*** Data for processing ***
theorem makeResume_emptied :
    (makeResume (emptied s p v) (otherSide (s.sideOf p))).side (otherSide (s.sideOf p))
      = resumed s (s.side (otherSide (s.sideOf p))) := by
  unfold makeResume resumed
  rw [setSide_side, emptied_other]
  rfl

/-- R46: a back-pressure cell takes its place in the LINK queue, or is counted refused. -/
theorem putBackPressure_eq (x : Tiu) (c : Cell) :
    ∃ link n, putBackPressure x c = { x with insLink := link, counts := { x.counts with queueRefusedLink := n } } := by
  unfold putBackPressure
  split
  · exact ⟨_, x.counts.queueRefusedLink, rfl⟩
  · split
    · exact ⟨_, x.counts.queueRefusedLink, rfl⟩
    · exact ⟨x.insLink, _, rfl⟩

/-- `y` is `x` but for the LINK queue, the hold sent and the counts of LINK cells. -/
def SameButLink (x y : Tiu) : Prop :=
  ∃ link hold n m,
    y = { x with
      insLink := link, holdRepeat := hold, counts := { x.counts with queueRefusedLink := n, resumesSent := m } }

theorem sameButLink_resumed (s : State) (x : Tiu) : SameButLink x (resumed s x) := by
  obtain ⟨link, n, heq⟩ := putBackPressure_eq x (linkCell s.station .resume)
  unfold resumed
  rw [heq]
  exact ⟨link, none, n, _, rfl⟩

theorem holdReleased_resumed (hheld : x.holdRepeat.isSome = true) : holdReleased s x (resumed s x) := by
  unfold holdReleased
  dsimp only
  rw [if_pos hheld]
  refine ⟨rfl, congrArg satInc (putBackPressure_resumesSent _ _), fun hwaits => ?_, fun hnone hroom => ?_⟩
  · unfold resumed
    rw [putBackPressure_of_waiting hwaits]
    rfl
  · unfold resumed
    rw [putBackPressure_of_room hnone hroom]
    rfl

theorem holdReleased_same (hnone : x.holdRepeat.isSome = false) : holdReleased s x x := by
  unfold holdReleased
  dsimp only
  rw [if_neg (by rw [hnone]; exact Bool.false_ne_true)]
  exact ⟨Option.isNone_iff_eq_none.1 (Option.isSome_eq_false_iff.1 hnone), rfl, rfl⟩

/-- The release of a hold shows in three fields of the side. -/
theorem holdReleased_of_fields {z : Tiu} (h : holdReleased s x y) (hhold : z.holdRepeat = y.holdRepeat)
    (hsent : z.counts.resumesSent = y.counts.resumesSent) (hlink : z.insLink = y.insLink) : holdReleased s x z := by
  unfold holdReleased at h ⊢
  rw [hhold, hsent, hlink]
  exact h

/-! ## What is left -/

theorem port_of_within {parts : List Part} (h : Within parts s t) (k : Part.ports ∉ parts) (q : Port) :
    t.port q = s.port q := by
  rw [State.port, show t.ports = s.ports from h .ports k, State.port]

/-- What the TIU and the Reach Table leave of the side of `p`, its port in the state of `v`, and of the other side. -/
structure SideLeft (s : State) (p : Port) (v : PortUnit) (u : State) : Prop where
  within : Within [.ports, .tiu, .reach] s u
  port : u.port p = goneDown v
  gone : u.inService (s.sideOf p) = false
  service : u.inService (otherSide (s.sideOf p)) = s.inService (otherSide (s.sideOf p))
  empty : u.side (s.sideOf p) = flushedTiu (s.side (s.sideOf p)) v.sending
  rest : SameButLink (s.side (otherSide (s.sideOf p))) (u.side (otherSide (s.sideOf p)))
  released : s.inService (otherSide (s.sideOf p)) = true →
    holdReleased s (s.side (otherSide (s.sideOf p))) (u.side (otherSide (s.sideOf p)))
  invalid : (u.entry (s.sideOf p)).valid = false
  entry : u.entry (otherSide (s.sideOf p)) = s.entry (otherSide (s.sideOf p))
  pool : s.poolFree ≤ u.poolFree

theorem poolFree_of_held (h : t.poolHeld ≤ s.poolHeld) : s.poolFree ≤ t.poolFree := by
  rw [poolFree_eq, poolFree_eq]
  omega

/-- The flush with the hold released, but for the Reach Table. -/
theorem flushed_leaves (hout : inServiceState v.state = false) :
    let u := resumeCheck (emptied s p v) (s.sideOf p)
    Within [.ports, .tiu] s u ∧ u.port p = goneDown v ∧ u.inService (s.sideOf p) = false
      ∧ u.inService (otherSide (s.sideOf p)) = s.inService (otherSide (s.sideOf p))
      ∧ u.side (s.sideOf p) = flushedTiu (s.side (s.sideOf p)) v.sending
      ∧ SameButLink (s.side (otherSide (s.sideOf p))) (u.side (otherSide (s.sideOf p)))
      ∧ (s.inService (otherSide (s.sideOf p)) = true →
          holdReleased s (s.side (otherSide (s.sideOf p))) (u.side (otherSide (s.sideOf p))))
      ∧ s.poolFree ≤ u.poolFree := by
  have hwithin : Within [.ports, .tiu] s (emptied s p v) :=
    (within_setSide s _ _).seq (within_setPort _ p _) (parts := [.ports, .tiu])
  have hgone : (emptied s p v).inService (s.sideOf p) = false := (emptied_service s p v).1.trans hout
  have hport : (emptied s p v).port p = goneDown v := setPort_port _ _ _
  have hpool := poolHeld_emptied s p v
  intro u
  by_cases h : releasesHold s p
  · have hu : u = makeResume (emptied s p v) (otherSide (s.sideOf p)) := resumeCheck_emptied h
    have hresume : Within [.tiu] (emptied s p v) u := hu ▸ within_setSide _ _ _
    have hside : u.side (otherSide (s.sideOf p)) = resumed s (s.side (otherSide (s.sideOf p))) :=
      hu ▸ makeResume_emptied
    refine ⟨hwithin.seq hresume (parts := [.ports, .tiu]), ?_, ?_, ?_, ?_, ?_, fun _ => ?_, ?_⟩
    · exact (port_of_within hresume (by decide) p).trans hport
    · exact (service_of_within hresume (by decide) (by decide) _).trans hgone
    · exact (service_of_within hresume (by decide) (by decide) _).trans (emptied_service s p v).2
    · exact (resumeCheck_other (emptied s p v) (s.sideOf p)).1.trans (emptied_side s p v)
    · rw [hside]
      exact sameButLink_resumed s _
    · rw [hside]
      exact holdReleased_resumed h.1
    · refine poolFree_of_held (Nat.le_trans (Nat.le_of_eq ?_) hpool)
      rw [hu]
      exact poolHeld_setSide_same (tiuHeld_putBackPressure _ _)
  · have hu : u = emptied s p v := resumeCheck_emptied_none h
    rw [hu]
    refine ⟨hwithin, hport, hgone, (emptied_service s p v).2, emptied_side s p v, ?_, fun hin => ?_,
      poolFree_of_held hpool⟩
    · rw [emptied_other]
      exact ⟨_, _, _, _, rfl⟩
    · rw [emptied_other]
      refine holdReleased_same ?_
      rw [Bool.eq_false_iff]
      exact fun hheld => h ⟨hheld, hin⟩

/-- R65: the entry of a side with an empty TOLL queue becomes INVALID, and nothing follows. -/
theorem invalidateEntry_of_empty (h : (s.side d).insToll = []) :
    invalidateEntry s d = if (s.entry d).valid then s.setEntry d { s.entry d with valid := false } else s := by
  unfold invalidateEntry
  rw [custodyReachLost_of_empty (s := s.setEntry d { s.entry d with valid := false }) h]

theorem invalidateEntry_leaves (h : (s.side d).insToll = []) :
    Within [.reach] s (invalidateEntry s d) ∧ ((invalidateEntry s d).entry d).valid = false
      ∧ (invalidateEntry s d).entry (otherSide d) = s.entry (otherSide d) := by
  rw [invalidateEntry_of_empty h]
  split
  · refine ⟨within_setEntry s d _, ?_, entry_setEntry_other s d _⟩
    rw [entry_setEntry_same]
  · next hinvalid => exact ⟨Within.refl _ s, Bool.eq_false_iff.2 hinvalid, rfl⟩

theorem sideLeft_leaves (hout : inServiceState v.state = false) :
    SideLeft s p v (sideLeft s p v) := by
  obtain ⟨hwithin, hport, hgone, hservice, hempty, hrest, hreleased, hpool⟩ := flushed_leaves (p := p) (s := s) hout
  unfold sideLeft
  generalize resumeCheck (emptied s p v) (s.sideOf p) = m at hwithin hport hgone hservice hempty hrest hreleased hpool
  obtain ⟨hreach, hinvalid, hother⟩ := invalidateEntry_leaves (s := m) (d := s.sideOf p) (by rw [hempty]; rfl)
  have hside (b : Side) : (invalidateEntry m (s.sideOf p)).side b = m.side b := side_of_within hreach (by decide) b
  have hin (b : Side) : (invalidateEntry m (s.sideOf p)).inService b = m.inService b :=
    service_of_within hreach (by decide) (by decide) b
  exact {
    within := hwithin.seq hreach
    port := (port_of_within hreach (by decide) p).trans hport
    gone := (hin _).trans hgone
    service := (hin _).trans hservice
    empty := (hside _).trans hempty
    rest := by rw [hside]; exact hrest
    released := by rw [hside]; exact hreleased
    invalid := hinvalid
    entry := hother.trans (entry_of_within hwithin (by decide) _)
    pool := by rw [(SameRoom.of_within hreach (by decide)).pool]; exact hpool }

end

end Sys2Proof.Machine
end

section
/-! PROOFS. A side that leaves service: the PATH calls of a node, and its own calls that wait (R84, R86, R98). -/

set_option Elab.async false

namespace Sys2Proof.Machine

/-- One entry more, as `callsOf` takes it. -/
def callsWith (calls : List SrtEntry) (e : SrtEntry) : List SrtEntry :=
  if namesCall calls e.identity then calls else calls ++ [e]

/-- The PATH calls among some calls. -/
def pathsOf (calls : List SrtEntry) : List SrtEntry := calls.filter (fun e => e.place == .path)

/-- A table without the entries of some calls. -/
def withoutCalls (table calls : List SrtEntry) : List SrtEntry := table.filter (fun e => !namesCall calls e.identity)

/-- R84, R86: the line of a broken own call that waits. -/
def waitsAfter (x : PhoneLine) (g : Grade) : Prop :=
  x.record = some (waitingRecord g) ∧ x.state = .calling ∧ x.playing = .holdTone

/-- R98: an entry of the lost side `d` of a node without another way: of a PATH call, or of an own call that will wait. -/
def breaksOrWaits (u : State) (d : Side) (e : SrtEntry) : Prop :=
  e.place = .path ∨ ((u.entry (otherSide d)).valid = false ∧ ∃ r, ownCall u d e r)

/-- From `u` to `x` the calls `calls` of the lost side `d` have been broken, or wait. -/
structure PathsBroken (u : State) (d : Side) (calls : List SrtEntry) (x : State) : Prop where
  work : CircuitWork u x
  here : x.table d = withoutCalls (u.table d) calls
  other : x.table (otherSide d) = withoutCalls (u.table (otherSide d)) (pathsOf calls)
  broken : x.ccu.brokenSpanLost = satAdd u.ccu.brokenSpanLost (pathsOf calls).length
  queued : u.inService (otherSide d) = true → (u.side (otherSide d)).insCall.length + (pathsOf calls).length ≤ 16 →
    (pathsOf calls).length + 15 ≤ u.poolFree →
    (x.side (otherSide d)).insCall = (u.side (otherSide d)).insCall ++ (pathsOf calls).map (spanLostCell u)
  refused : u.inService (otherSide d) = false → x.ccu.controlRefused = satAdd u.ccu.controlRefused (pathsOf calls).length
  pool : x.poolHeld ≤ u.poolHeld + (pathsOf calls).length
  waiting : ∀ e ∈ calls, ∀ r, ownCall u d e r → waitsAfter (x.line e.identity.phone) r.grade
  lines : ∀ l, (∀ e ∈ calls, ∀ r, ownCall u d e r → e.identity.phone ≠ l) → x.line l = u.line l

section
variable {s t u x : State} {d : Side} {e f : SrtEntry} {calls table : List SrtEntry} {id : Identity} {r r' : CallRecord}

/-! ## Tables without calls -/

theorem satInc_satAdd {w : Nat} (k : Nat) : ∀ n : BitVec w, satInc (satAdd n k) = satAdd n (k + 1) := by
  induction k with
  | zero =>
    intro n
    rw [satAdd_zero, ← satAdd_satInc, satAdd_zero]
  | succ k ih =>
    intro n
    rw [← satAdd_satInc, ih, satAdd_satInc]

theorem namesCall_append (calls : List SrtEntry) (e : SrtEntry) (id : Identity) :
    namesCall (calls ++ [e]) id = (namesCall calls id || e.identity == id) := by
  simp only [namesCall, List.any_append, List.any_cons, List.any_nil, Bool.or_false]

theorem withoutCalls_nil (table : List SrtEntry) : withoutCalls table [] = table :=
  List.filter_eq_self.2 (fun _ _ => rfl)

theorem withoutCalls_append (table calls : List SrtEntry) (e : SrtEntry) :
    tableWithout (withoutCalls table calls) e.identity = withoutCalls table (calls ++ [e]) := by
  unfold tableWithout withoutCalls
  rw [List.filter_filter]
  refine List.filter_congr (fun z _ => ?_)
  rw [namesCall_append, Bool.not_or, Bool.and_comm, bne]
  congr 2
  rw [Bool.eq_iff_iff, beq_iff_eq, beq_iff_eq]
  exact eq_comm

/-- An entry stands in the table as long as its call is not taken out. -/
theorem namesCall_withoutCalls (hmem : e ∈ table) :
    namesCall (withoutCalls table calls) e.identity = !namesCall calls e.identity := by
  cases hnamed : namesCall calls e.identity with
  | false =>
    refine List.any_eq_true.2 ⟨e, List.mem_filter.2 ⟨hmem, ?_⟩, beq_self_eq_true _⟩
    rw [hnamed]
    rfl
  | true =>
    refine List.any_eq_false.2 (fun z hz => ?_)
    obtain ⟨_, hnot⟩ := List.mem_filter.1 hz
    rw [beq_iff_eq]
    intro heq
    rw [heq, hnamed] at hnot
    exact Bool.false_ne_true hnot

theorem pathsOf_path (h : e.place = .path) : pathsOf (calls ++ [e]) = pathsOf calls ++ [e] := by
  simp only [pathsOf, List.filter_append, List.filter_cons, List.filter_nil, h, beq_self_eq_true, if_true]

theorem pathsOf_other (h : e.place ≠ .path) : pathsOf (calls ++ [e]) = pathsOf calls := by
  simp only [pathsOf, List.filter_append, List.filter_cons, List.filter_nil, beq_false_of_ne h, Bool.false_eq_true, if_false,
    List.append_nil]

/-! ## Own calls -/

theorem ownCall_unique (h : ownCall u d e r) (k : ownCall u d f r') (hphone : e.identity.phone = f.identity.phone) :
    r = r' ∧ e.identity = f.identity := by
  obtain ⟨_, hrecord, _, _, hid⟩ := h
  obtain ⟨_, hrecord', _, _, hid'⟩ := k
  rw [hphone, hrecord'] at hrecord
  cases hrecord
  rw [hid] at hid'
  exact ⟨rfl, Option.some.inj hid'⟩

/-- The record of a call not yet taken is as it was. -/
theorem PathsBroken.own_line (h : PathsBroken u d calls x) (hown : ownCall u d e r)
    (hfresh : namesCall calls e.identity = false) : x.line e.identity.phone = u.line e.identity.phone := by
  refine h.lines _ (fun f hf r' hr' hphone => ?_)
  obtain ⟨_, hid⟩ := ownCall_unique hr' hown hphone
  have hnamed : namesCall calls e.identity = true := List.any_eq_true.2 ⟨f, hf, beq_iff_eq.2 hid⟩
  exact Bool.false_ne_true (hfresh.symm.trans hnamed)

theorem pathsBroken_nil (u : State) (d : Side) : PathsBroken u d [] u where
  work := .refl u
  here := (withoutCalls_nil _).symm
  other := (withoutCalls_nil _).symm
  broken := (satAdd_zero _).symm
  queued := fun _ _ _ => (List.append_nil _).symm
  refused := fun _ => (satAdd_zero _).symm
  pool := Nat.le_refl _
  waiting := nofun
  lines := fun _ _ => rfl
*** End of Data for processing ***
## Directions
Nothing but a number belongs in the answer: the number of lines above that contain "unfold".

## Task solution
11